‘Big data’ – are utilities prepared?


Rodger Smith,
Senior VP and GM,
Oracle Utilities
Redwood Shores, CA, U.S.A. — (METERING.COM) — July 11, 2012 – Utilities with smart meter programs in place are just somewhat prepared to manage the data deluge, rating themselves a 6.7 on a scale of 1 to 10, according to a new survey from Oracle.

However, 45 percent of the surveyed utilities still struggle to report information to business managers as fast as they need it, and 50 percent reported that they miss opportunities to deliver useful information to customers.

The “Big Data, Bigger Opportunities” survey was conducted with senior executives at 151 North American utilities with smart meter programs in place to assess their preparedness to handle the growth in data and their plans to extract business value from this data.

According to the study these utilities have increased their meter data collection frequency by an average of 180x.
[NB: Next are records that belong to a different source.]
-- State.hashResults
@[simp] theorem State.hashResults_legal {s : State} (hs : s.legal = true) (c : Nat) (q : QueueRef) (t : Task) (e : TaskEnd)  : (State.hashResults s c q t e).legal := by
  unfold State.hashResults
  try dsimp only
  repeat' split
  all_goals ((try have hq0 := Got.legal_ok_of (by assumption : State.agentRead _ _ _ _ = _) (State.agentRead_legal (by simp +contextual (maxDischargeDepth := 12) [*]) ..)) ; (try have hq1 := Got.legal_stop_of (by assumption : State.agentRead _ _ _ _ = _) (State.agentRead_legal (by simp +contextual (maxDischargeDepth := 12) [*]) ..)) ; (try have hq2 := Got.legal_wait_of (by assumption : State.agentRead _ _ _ _ = _) (State.agentRead_legal (by simp +contextual (maxDischargeDepth := 12) [*]) ..)) ; (try have hq3 := Hashed.legal_ok_of (by assumption : State.hashEntries _ _ _ _ _ _ _ _ = _) (State.hashEntries_legal (by simp +contextual (maxDischargeDepth := 12) [*]) ..)) ; (try have hq4 := Hashed.legal_wait_of (by assumption : State.hashEntries _ _ _ _ _ _ _ _ = _) (State.hashEntries_legal (by simp +contextual (maxDischargeDepth := 12) [*]) ..)) ; (try have hr0 := Got.legal_ok_of (by assumption : State.agentRead _ _ _ _ = _) (State.agentRead_legal (by simp +contextual (maxDischargeDepth := 12) [*]) ..)) ; (try have hr1 := Got.legal_stop_of (by assumption : State.agentRead _ _ _ _ = _) (State.agentRead_legal (by simp +contextual (maxDischargeDepth := 12) [*]) ..)) ; (try have hr2 := Got.legal_wait_of (by assumption : State.agentRead _ _ _ _ = _) (State.agentRead_legal (by simp +contextual (maxDischargeDepth := 12) [*]) ..)) ; (try have hr3 := Hashed.legal_ok_of (by assumption : State.hashEntries _ _ _ _ _ _ _ _ = _) (State.hashEntries_legal (by simp +contextual (maxDischargeDepth := 12) [*]) ..)) ; (try have hr4 := Hashed.legal_wait_of (by assumption : State.hashEntries _ _ _ _ _ _ _ _ = _) (State.hashEntries_legal (by simp +contextual (maxDischargeDepth := 12) [*]) ..)) ; first | (with_reducible assumption) | (simp +contextual (maxDischargeDepth := 12) [*]; done) | (simp_all +contextual (maxDischargeDepth := 12); done))

-- State.completionWritten
@[simp] theorem State.completionWritten_legal {s : State} (hs : s.legal = true) (q : QueueRef)  : (State.completionWritten s q).legal = true := by
  unfold State.completionWritten
  try dsimp only
  repeat' split
  all_goals (first | (with_reducible assumption) | (simp +contextual (maxDischargeDepth := 12) [*]; done) | (simp_all +contextual (maxDischargeDepth := 12); done))

-- State.stopQueue
@[simp] theorem State.stopQueue_legal {s : State} (hs : s.legal = true) (q : QueueRef) (cause : Nat)  : (State.stopQueue s q cause).legal = true := by
  unfold State.stopQueue
  try dsimp only
  repeat' split
  all_goals (first | (with_reducible assumption) | (simp +contextual (maxDischargeDepth := 12) [*]; done) | (simp_all +contextual (maxDischargeDepth := 12); done))

-- State.taskIrq
@[simp] theorem State.taskIrq_legal {s : State} (hs : s.legal = true) (q : QueueRef) (r : List Byte)  : (State.taskIrq s q r).legal = true := by
  unfold State.taskIrq
  try dsimp only
  repeat' split
  all_goals (first | (with_reducible assumption) | (simp +contextual (maxDischargeDepth := 12) [*]; done) | (simp_all +contextual (maxDischargeDepth := 12); done))

-- State.concludeTask
@[simp] theorem State.concludeTask_legal {s : State} (hs : s.legal = true) (c : Nat) (q : QueueRef) (t : Task) (e : TaskEnd)  : (State.concludeTask s c q t e).legal = true := by
  unfold State.concludeTask
  try dsimp only
  repeat' split
  all_goals (first | (with_reducible assumption) | (simp +contextual (maxDischargeDepth := 12) [*]; done) | (simp_all +contextual (maxDischargeDepth := 12); done))

-- State.commitMode
@[simp] theorem State.commitMode_legal {s : State} (hs : s.legal = true) (c : Nat) (q : QueueRef) (t : Task)  : (State.commitMode s c q t).legal = true := by
  unfold State.commitMode
  try dsimp only
  repeat' split
  all_goals (first | (with_reducible assumption) | (simp +contextual (maxDischargeDepth := 12) [*]; done) | (simp_all +contextual (maxDischargeDepth := 12); done))

-- State.finishTask
@[simp] theorem State.finishTask_legal {s : State} (h : s.legal = true) (q : QueueRef) (idx : Nat) : (s.finishTask q idx).legal = true := by
  unfold State.finishTask
  split
  · rename_i c t _ _
    split
    · rename_i e0 _
      split
      · rename_i e; exact Hashed.legal_wait_of e (State.hashResults_legal h ..)
      · rename_i recs e s1 he
        have h0 : (s1.dropLoads c).legal = true := State.dropLoads_legal (Hashed.legal_ok_of he (State.hashResults_legal h ..)) ..
        dsimp only
        generalize hm : (if recKind t.record = 9 ∧ e0.status = 0 then _ else _ : State) = m
        have hm' : m.legal = true := by
          rw [← hm]
          split
          · exact State.commitMode_legal h0 ..
          · exact h0
        have h1 : (recs.foldl (fun s r => s.append c r) m).legal = true := foldl_legal (fun _ _ hs => State.append_legal hs ..) _ hm'
        generalize hu : (if recRcpt t.record then _ else _ : State) = u
        have h2 : u.legal = true := by
          rw [← hu]
          split
          · exact State.appendEnd_legal h1 ..
          · exact h1
        split
        · exact State.concludeTask_legal h2 ..
        · split
          · rename_i e
            exact State.concludeTask_legal (State.taskIrq_legal (State.completionWritten_legal (Put.legal_ok_of e (State.agentWrite_legal h2 ..)) ..) ..) ..
          · rename_i e
            exact State.concludeTask_legal (State.stopQueue_legal (Put.legal_stop_of e (State.agentWrite_legal h2 ..)) ..) ..
          · rename_i e
            exact State.onlyWaits_legal h (Put.legal_wait_of e (State.agentWrite_legal h2 ..))
    · exact h
  · exact h

-- State.endTask
@[simp] theorem State.endTask_legal {s : State} (hs : s.legal = true) (q : QueueRef) (idx : Nat) (e : TaskEnd)  : (State.endTask s q idx e).legal = true := by
  unfold State.endTask
  try dsimp only
  repeat' split
  all_goals (first | (with_reducible assumption) | (simp +contextual (maxDischargeDepth := 12) [*]; done) | (simp_all +contextual (maxDischargeDepth := 12); done))

-- State.startTask
@[simp] theorem State.startTask_legal {s : State} (hs : s.legal = true) (q : QueueRef) (idx : Nat)  : (State.startTask s q idx).legal = true := by
  unfold State.startTask
  try dsimp only
  repeat' split
  all_goals (first | (with_reducible assumption) | (simp +contextual (maxDischargeDepth := 12) [*]; done) | (simp_all +contextual (maxDischargeDepth := 12); done))

-- State.unspill
@[simp] theorem State.unspill_legal {s : State} (hs : s.legal = true) (c : Nat) (r : List Byte) (prio : Nat) (charge : QueueRef) (rest : List (Nat × QueueRef))  : (State.unspill s c r prio charge rest).legal = true := by
  unfold State.unspill
  try dsimp only
  repeat' split
  all_goals (first | (with_reducible assumption) | (simp +contextual (maxDischargeDepth := 12) [*]; done) | (simp_all +contextual (maxDischargeDepth := 12); done))

-- State.refillOne
@[simp] theorem State.refillOne_legal {s : State} (h : s.legal = true) (c : Nat) : (s.refillOne c).1.legal = true := by
  unfold State.refillOne
  split
  · exact h
  · split
    · exact h
    · split
      · exact h
      · split
        · rename_i q; exact Got.legal_wait_of q (State.agentRead_legal h ..)
        · rename_i q; exact Got.legal_stop_of q (State.agentRead_legal h ..)
        · rename_i q; exact State.unspill_legal (Got.legal_ok_of q (State.agentRead_legal h ..)) ..

-- State.refillDev
@[simp] theorem State.refillDev_legal (n : Nat) {s : State} (h : s.legal = true) (c : Nat) : (State.refillDev n s c).legal = true := by
  induction n generalizing s c with
  | zero => exact h
  | succ n ih =>
    unfold State.refillDev
    split
    · exact ih (State.refillOne_legal h c) c
    · exact State.refillOne_legal h c

-- execTaskRecordRead
@[simp] theorem execTaskRecordRead_legal {s : State} (hs : s.legal = true) (q : QueueRef)  : outLegal (execTaskRecordRead q s) := by
  unfold execTaskRecordRead
  try dsimp only
  repeat' split
  all_goals ((try have hq0 := Got.legal_ok_of (by assumption : State.agentRead _ _ _ _ = _) (State.agentRead_legal (by simp +contextual (maxDischargeDepth := 12) [*]) ..)) ; (try have hq1 := Got.legal_stop_of (by assumption : State.agentRead _ _ _ _ = _) (State.agentRead_legal (by simp +contextual (maxDischargeDepth := 12) [*]) ..)) ; (try have hq2 := Got.legal_wait_of (by assumption : State.agentRead _ _ _ _ = _) (State.agentRead_legal (by simp +contextual (maxDischargeDepth := 12) [*]) ..)) ; (try have hr0 := Got.legal_ok_of (by assumption : State.agentRead _ _ _ _ = _) (State.agentRead_legal (by simp +contextual (maxDischargeDepth := 12) [*]) ..)) ; (try have hr1 := Got.legal_stop_of (by assumption : State.agentRead _ _ _ _ = _) (State.agentRead_legal (by simp +contextual (maxDischargeDepth := 12) [*]) ..)) ; (try have hr2 := Got.legal_wait_of (by assumption : State.agentRead _ _ _ _ = _) (State.agentRead_legal (by simp +contextual (maxDischargeDepth := 12) [*]) ..)) ; first | (with_reducible assumption) | (simp +contextual (maxDischargeDepth := 12) [*]; done) | (simp_all +contextual (maxDischargeDepth := 12); done))

-- State.evaluate
@[simp] theorem State.evaluate_legal {s0 : State} (hs0 : s0.legal = true) (q : QueueRef) (kinds : List Nat) (run : Nat → Task → State → State) (hrun : ∀ z0 z1 z2, z2.legal = true → (run z0 z1 z2).legal = true) : outLegal (State.evaluate s0 q kinds run) := by
  unfold State.evaluate
  try dsimp only
  repeat' split
  all_goals (first | (with_reducible assumption) | (simp +contextual (maxDischargeDepth := 12) [*]; done) | (simp_all +contextual (maxDischargeDepth := 12); done))

-- State.appendArg
@[simp] theorem State.appendArg_legal {s : State} (hs : s.legal = true) (c : Nat) (q : QueueRef) (t : Task)  : (State.appendArg s c q t).legal := by
  unfold State.appendArg
  try dsimp only
  repeat' split
  all_goals ((try have hq0 := Got.legal_ok_of (by assumption : State.agentRead _ _ _ _ = _) (State.agentRead_legal (by simp +contextual (maxDischargeDepth := 12) [*]) ..)) ; (try have hq1 := Got.legal_stop_of (by assumption : State.agentRead _ _ _ _ = _) (State.agentRead_legal (by simp +contextual (maxDischargeDepth := 12) [*]) ..)) ; (try have hq2 := Got.legal_wait_of (by assumption : State.agentRead _ _ _ _ = _) (State.agentRead_legal (by simp +contextual (maxDischargeDepth := 12) [*]) ..)) ; (try have hr0 := Got.legal_ok_of (by assumption : State.agentRead _ _ _ _ = _) (State.agentRead_legal (by simp +contextual (maxDischargeDepth := 12) [*]) ..)) ; (try have hr1 := Got.legal_stop_of (by assumption : State.agentRead _ _ _ _ = _) (State.agentRead_legal (by simp +contextual (maxDischargeDepth := 12) [*]) ..)) ; (try have hr2 := Got.legal_wait_of (by assumption : State.agentRead _ _ _ _ = _) (State.agentRead_legal (by simp +contextual (maxDischargeDepth := 12) [*]) ..)) ; first | (with_reducible assumption) | (simp +contextual (maxDischargeDepth := 12) [*]; done) | (simp_all +contextual (maxDischargeDepth := 12); done))

-- State.withArg
@[simp] theorem State.withArg_legal {s : State} (hs : s.legal = true) (c : Nat) (q : QueueRef) (t : Task) (k : State → State) (hk : ∀ z0, z0.legal = true → (k z0).legal = true) : (State.withArg s c q t k).legal = true := by
  unfold State.withArg
  try dsimp only
  repeat' split
  all_goals ((try have hq0 := ArgDone.legal_ok_of (by assumption : State.appendArg _ _ _ _ = _) (State.appendArg_legal (by simp +contextual (maxDischargeDepth := 12) [*]) ..)) ; (try have hq1 := ArgDone.legal_stop_of (by assumption : State.appendArg _ _ _ _ = _) (State.appendArg_legal (by simp +contextual (maxDischargeDepth := 12) [*]) ..)) ; (try have hq2 := ArgDone.legal_wait_of (by assumption : State.appendArg _ _ _ _ = _) (State.appendArg_legal (by simp +contextual (maxDischargeDepth := 12) [*]) ..)) ; (try have hr0 := ArgDone.legal_ok_of (by assumption : State.appendArg _ _ _ _ = _) (State.appendArg_legal (by simp +contextual (maxDischargeDepth := 12) [*]) ..)) ; (try have hr1 := ArgDone.legal_stop_of (by assumption : State.appendArg _ _ _ _ = _) (State.appendArg_legal (by simp +contextual (maxDischargeDepth := 12) [*]) ..)) ; (try have hr2 := ArgDone.legal_wait_of (by assumption : State.appendArg _ _ _ _ = _) (State.appendArg_legal (by simp +contextual (maxDischargeDepth := 12) [*]) ..)) ; first | (with_reducible assumption) | (simp +contextual (maxDischargeDepth := 12) [*]; done) | (simp_all +contextual (maxDischargeDepth := 12); done))

-- State.startAndEnd
@[simp] theorem State.startAndEnd_legal {s : State} (hs : s.legal = true) (q : QueueRef) (t : Task) (e : TaskEnd)  : (State.startAndEnd s q t e).legal = true := by
  unfold State.startAndEnd
  try dsimp only
  repeat' split
  all_goals (first | (with_reducible assumption) | (simp +contextual (maxDischargeDepth := 12) [*]; done) | (simp_all +contextual (maxDischargeDepth := 12); done))

-- execNoOpTask
@[simp] theorem execNoOpTask_legal {s : State} (hs : s.legal = true) (q : QueueRef)  : outLegal (execNoOpTask q s) := by
  unfold execNoOpTask
  try dsimp only
  repeat' (first | split | (refine State.evaluate_legal ?_ _ _ _ (fun _ _ _ _ => ?_); (try dsimp only)) | (refine State.withArg_legal ?_ _ _ _ _ (fun _ _ => ?_); (try dsimp only)))
  all_goals (first | (with_reducible assumption) | (simp +contextual (maxDischargeDepth := 12) [*]; done) | (simp_all +contextual (maxDischargeDepth := 12); done))

-- execConditionalTask
@[simp] theorem execConditionalTask_legal {s : State} (hs : s.legal = true) (q : QueueRef)  : outLegal (execConditionalTask q s) := by
  unfold execConditionalTask
  try dsimp only
  repeat' (first | split | (refine State.evaluate_legal ?_ _ _ _ (fun _ _ _ _ => ?_); (try dsimp only)) | (refine State.withArg_legal ?_ _ _ _ _ (fun _ _ => ?_); (try dsimp only)))
  all_goals ((try have hq0 := Got.legal_ok_of (by assumption : State.agentRead _ _ _ _ = _) (State.agentRead_legal (by simp +contextual (maxDischargeDepth := 12) [*]) ..)) ; (try have hq1 := Got.legal_stop_of (by assumption : State.agentRead _ _ _ _ = _) (State.agentRead_legal (by simp +contextual (maxDischargeDepth := 12) [*]) ..)) ; (try have hq2 := Got.legal_wait_of (by assumption : State.agentRead _ _ _ _ = _) (State.agentRead_legal (by simp +contextual (maxDischargeDepth := 12) [*]) ..)) ; (try have hr0 := Got.legal_ok_of (by assumption : State.agentRead _ _ _ _ = _) (State.agentRead_legal (by simp +contextual (maxDischargeDepth := 12) [*]) ..)) ; (try have hr1 := Got.legal_stop_of (by assumption : State.agentRead _ _ _ _ = _) (State.agentRead_legal (by simp +contextual (maxDischargeDepth := 12) [*]) ..)) ; (try have hr2 := Got.legal_wait_of (by assumption : State.agentRead _ _ _ _ = _) (State.agentRead_legal (by simp +contextual (maxDischargeDepth := 12) [*]) ..)) ; first | (with_reducible assumption) | (simp +contextual (maxDischargeDepth := 12) [*]; done) | (simp_all +contextual (maxDischargeDepth := 12); done))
Other findings of the survey are:

  • Smart meters deliver an unprecedented stream of critical business information, such as outage, voltage, tampering and diagnostic data, which can help improve operations and customer satisfaction
  • Utilities need to improve their ability to translate information into actionable intelligence and leverage data for strategic decision making, with almost two-thirds putting this in their top three priorities
  • The biggest challenges pertain to lack of talent to execute data analysis and limited processing speed. Utilities also struggle to define which department owns the data, with 60 percent saying it is owned primarily by the metering department
  • Meter data management (MDM) systems may provide help, with 70 percent of those utilities with an MDM system in place (46 percent of the utilities) saying they are prepared to successfully manage the data influx versus 51 percent of those without.

“(The survey) indicates that a vast majority of utility executives are working to enhance their ability to glean real intelligence from smart grid data,” commented Rodger Smith, senior vice president and general manager of Oracle Utilities. “Utilities can benefit from establishing enterprise information strategies, and investing in the systems and people needed to make better business decisions.”

Looking ahead the survey found that customers can look forward to a more transparent tomorrow with smart grid data. Utilities with a smart meter program in place plan to spend an average $178 per customer over the next five years to move smart metering/smart grid forward.